第92章恶毒诅咒(1 / 3)
铃铛的声响断断续续,不绝于耳。
宁璇全然忘了此事的初衷是为了救青樾,骂他,打他,咬他,也没能换得他心软。
她终于明白钟晏如缘何要给锁链装上铃铛,他就是想要羞煞她。
羞得她没处躲,到头来只能乖怜地瑟缩进他的臂弯里。
起初她挣动得厉害,那铃音便似暴雨,后来她顾忌声音僵着不敢乱来,于是完全方便了他。
女娘的睫羽被抑制不住的泪水打湿成一簇一簇,瞧着好不可怜。
“看着我啊。”她被他钳住下巴,春眸隔着水雾对上他的双目。
“容清有我模样生得好吗?”钟晏如的墨眉压着眼,眼尾细长,拉出惑人的弧度,“阿璇怎么就爱盯着他看呢?”

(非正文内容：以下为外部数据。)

-- ==== Sys2Proof/Laws/SoundBlocks.lean ====
section
/-!
SUPPORT. Sys2Proof/Laws/SoundBlocks.lean: a sound hub stays sound under the operations of the contract layer, of attach, of the domains, of Garnet and of start-up: one lemma for each, in the order
in which they call one another.
-/
set_option linter.unusedTactic false
set_option linter.unreachableTactic false
set_option linter.unusedVariables false

namespace Sys2Proof.Machine

theorem Hub.Sound.sendFallback (x : CfPending) (h : Hub) (w_h : h.Sound) : (Hub.sendFallback x h).Sound := by
  unfold Hub.sendFallback
  repeat'
    first
    | intro _ | simp only [Hub.Sound.of_mk] | with_reducible assumption | with_reducible apply Hub.Sound.queueAnswer
    | with_reducible apply Hub.Sound.wr | dsimp only | split

theorem Hub.Sound.deadlinePassed (p : Nat) (h : Hub) (w_h : h.Sound) : (Hub.deadlinePassed p h).Sound := by
  unfold Hub.deadlinePassed
  repeat'
    first
    | intro _ | simp only [Hub.Sound.of_mk] | with_reducible assumption | with_reducible apply Hub.Sound.inc
    | with_reducible apply Hub.Sound.sendFallback | with_reducible apply Hub.Sound.withdraw
    | with_reducible apply Hub.Sound.missed | with_reducible apply Hub.Sound.answerResult | with_reducible apply Hub.Sound.ite
    | dsimp only | split

theorem Hub.Sound.heldExpired (p : Nat) (h : Hub) (w_h : h.Sound) : (Hub.heldExpired p h).Sound := by
  unfold Hub.heldExpired
  repeat'
    first
    | intro _ | simp only [Hub.Sound.of_mk] | with_reducible assumption | with_reducible apply Hub.Sound.wr
    | with_reducible apply Hub.Sound.inc | with_reducible refine Hub.Sound.pair (by assumption) ?_
    | with_reducible refine Hub.Sound.pair3 (by assumption) ?_ | with_reducible refine Hub.Sound.pair4 (by assumption) ?_
    | dsimp only | split

theorem Hub.Sound.deadlines (p : Nat) (h : Hub) (w_h : h.Sound) : (Hub.deadlines p h).Sound := by
  unfold Hub.deadlines
  repeat'
    first
    | intro _ | with_reducible assumption | with_reducible apply Hub.Sound.expire
    | with_reducible apply Hub.Sound.deadlinePassed | with_reducible apply Hub.Sound.heldExpired | dsimp only | split

theorem Hub.Sound.pathUp (h : Hub) (w_h : h.Sound) : (Hub.pathUp h).Sound := by
  unfold Hub.pathUp
  repeat'
    first
    | intro _ | simp only [Hub.Sound.of_mk] | with_reducible assumption | with_reducible apply Hub.Sound.deadlines
    | with_reducible apply Hub.Sound.wr | with_reducible apply Hub.Sound.emit | with_reducible apply Hub.Sound.pumpManager
    | with_reducible apply Hub.Sound.ite | with_reducible apply Hub.Sound.foldl
    | with_reducible refine Hub.Sound.pair (by assumption) ?_ | with_reducible refine Hub.Sound.pair3 (by assumption) ?_
    | with_reducible refine Hub.Sound.pair4 (by assumption) ?_ | dsimp only | split

theorem Hub.Sound.startOffer (p : Nat) (h : Hub) (w_h : h.Sound) : (Hub.startOffer p h).Sound := by
  unfold Hub.startOffer
  repeat'
    first
    | intro _ | with_reducible assumption | with_reducible apply Hub.Sound.beginExchange | with_reducible apply Hub.Sound.wr
    | dsimp only | split

theorem Hub.Sound.acceptRequest (x : CfPending) (req : Nat) (busy : Bool) (h : Hub) (w_h : h.Sound) : (Hub.acceptRequest x req
    busy h).Sound := by
  unfold Hub.acceptRequest
  repeat'
    first
    | intro _ | with_reducible assumption | with_reducible apply Hub.Sound.answerResult
    | with_reducible apply Hub.Sound.queueAnswer | with_reducible apply Hub.Sound.askBudget
    | with_reducible apply Hub.Sound.sendFallback | with_reducible apply Hub.Sound.ite
    | with_reducible refine Hub.Sound.pair (by assumption) ?_ | with_reducible refine Hub.Sound.pair3 (by assumption) ?_
    | with_reducible refine Hub.Sound.pair4 (by assumption) ?_ | dsimp only | split

theorem Hub.Sound.startPending (p : Nat) (busy : Bool) (permit : Bool) (h : Hub) (w_h : h.Sound) : (Hub.startPending p busy
    permit h).Sound := by
  unfold Hub.startPending
  repeat'
    first
    | intro _ | with_reducible assumption | with_reducible apply Hub.Sound.arm | with_reducible apply Hub.Sound.applyHold
    | with_reducible apply Hub.Sound.startNew | with_reducible apply Hub.Sound.wr | with_reducible apply Hub.Sound.ite
    | dsimp only | split

theorem Hub.Sound.tryStartNew (p : Nat) (busy : Bool) (h : Hub) (w_h : h.Sound) : (Hub.tryStartNew p busy h).Sound := by
  unfold Hub.tryStartNew
  repeat'
    first
    | intro _ | with_reducible assumption | with_reducible apply Hub.Sound.startPending | dsimp only | split

theorem Hub.Sound.newExchange (p : Nat) (type : Nat) (dest : Nat) (objs : List Nat) (busy : Bool) (h : Hub) (w_h : h.Sound) :
    (Hub.newExchange p type dest objs busy h).Sound := by
  unfold Hub.newExchange
  repeat'
    first
    | intro _ | simp only [Hub.Sound.of_mk] | with_reducible assumption | with_reducible apply Hub.Sound.answerResult
    | with_reducible apply Hub.Sound.tryStartNew | with_reducible apply Hub.Sound.ite | dsimp only | split

theorem Hub.Sound.answerAwaited (p : Nat) (type : Nat) (ref : Nat) (fallback : Nat) (objs : List Nat) (busy : Bool) (h : Hub) (w_h :
    h.Sound) : (Hub.answerAwaited p type ref fallback objs busy h).Sound := by
  unfold Hub.answerAwaited
  repeat'
    first
    | intro _ | with_reducible assumption | with_reducible apply Hub.Sound.answerResult
    | with_reducible apply Hub.Sound.acceptRequest | with_reducible apply Hub.Sound.queueAnswer
    | with_reducible apply Hub.Sound.ite | dsimp only | split

theorem Hub.Sound.answerWrite (p : Nat) (type : Nat) (ref : Nat) (fallback : Nat) (objs : List Nat) (busy : Bool) (h : Hub) (w_h :
    h.Sound) : (Hub.answerWrite p type ref fallback objs busy h).Sound := by
  unfold Hub.answerWrite
  repeat'
    first
    | intro _ | with_reducible assumption | with_reducible apply Hub.Sound.answerAwaited
    | with_reducible apply Hub.Sound.expire | with_reducible apply Hub.Sound.deadlinePassed | dsimp only | split

theorem Hub.Sound.moveReleased (p : Nat) (h : Hub) (w_h : h.Sound) : (Hub.moveReleased p h).Sound := by
  unfold Hub.moveReleased
  repeat'
    first
    | intro _ | simp only [Hub.Sound.of_mk] | with_reducible assumption | with_reducible apply Hub.Sound.sendFallback
    | with_reducible apply Hub.Sound.pumpAns | with_reducible apply Hub.Sound.ite | dsimp only | split

theorem Hub.Sound.moveRefused (p : Nat) (h : Hub) (w_h : h.Sound) : (Hub.moveRefused p h).Sound := by
  unfold Hub.moveRefused
  repeat'
    first
    | intro _ | with_reducible assumption | with_reducible apply Hub.Sound.sendFallback | dsimp only | split

theorem Hub.Sound.beginGroup (ref : Nat) (source : Nat) (pairs : List (Nat × Nat)) (barred : List Nat) (fault : Option (Nat × Nat × Nat)) (h :
    Hub) (w_h : h.Sound) : (Hub.beginGroup ref source pairs barred fault h).Sound := by
  unfold Hub.beginGroup
  repeat'
    first
    | intro _ | simp only [Hub.Sound.of_mk] | with_reducible assumption | with_reducible apply Hub.Sound.inc
    | with_reducible apply Hub.Sound.wr | with_reducible refine Hub.Sound.pair (by assumption) ?_
    | with_reducible refine Hub.Sound.pair3 (by assumption) ?_ | with_reducible refine Hub.Sound.pair4 (by assumption) ?_
    | dsimp only | split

“不要看他,也不要看别人,以后就只看着我,好不好?”
他的五官与女气毫无干系,可这一瞬,月光雪白的清辉照在他面容上,衬得他既幽且艳,像极了生在潮湿崖边的昙花。
花在夜里方才绽放,光采较之月华也不逊色,勾得观花者冒着随时失足的险也要前赴后继。
宁璇几乎是从齿间挤出“不好”。
钟晏如面上不见愠怒,只是吻得她节节败退。
与其将良辰浪费在生气上,毋宁多做些事。
三两下,怀里的人就被他欺负得懵了。
钟晏如最喜欢这个时候的她,严丝合缝地挨着自己,目光、呼吸甚至是心跳都被他独占。
他总有办法从她身上得到想要的。
今夜他的吻法与从前大不相同,先是追着她的舌,却在即将达到要紧关头时突然停顿,得不到气息就要没法呼吸的她于是巴巴地迎上去,被迫成为主动的那一方。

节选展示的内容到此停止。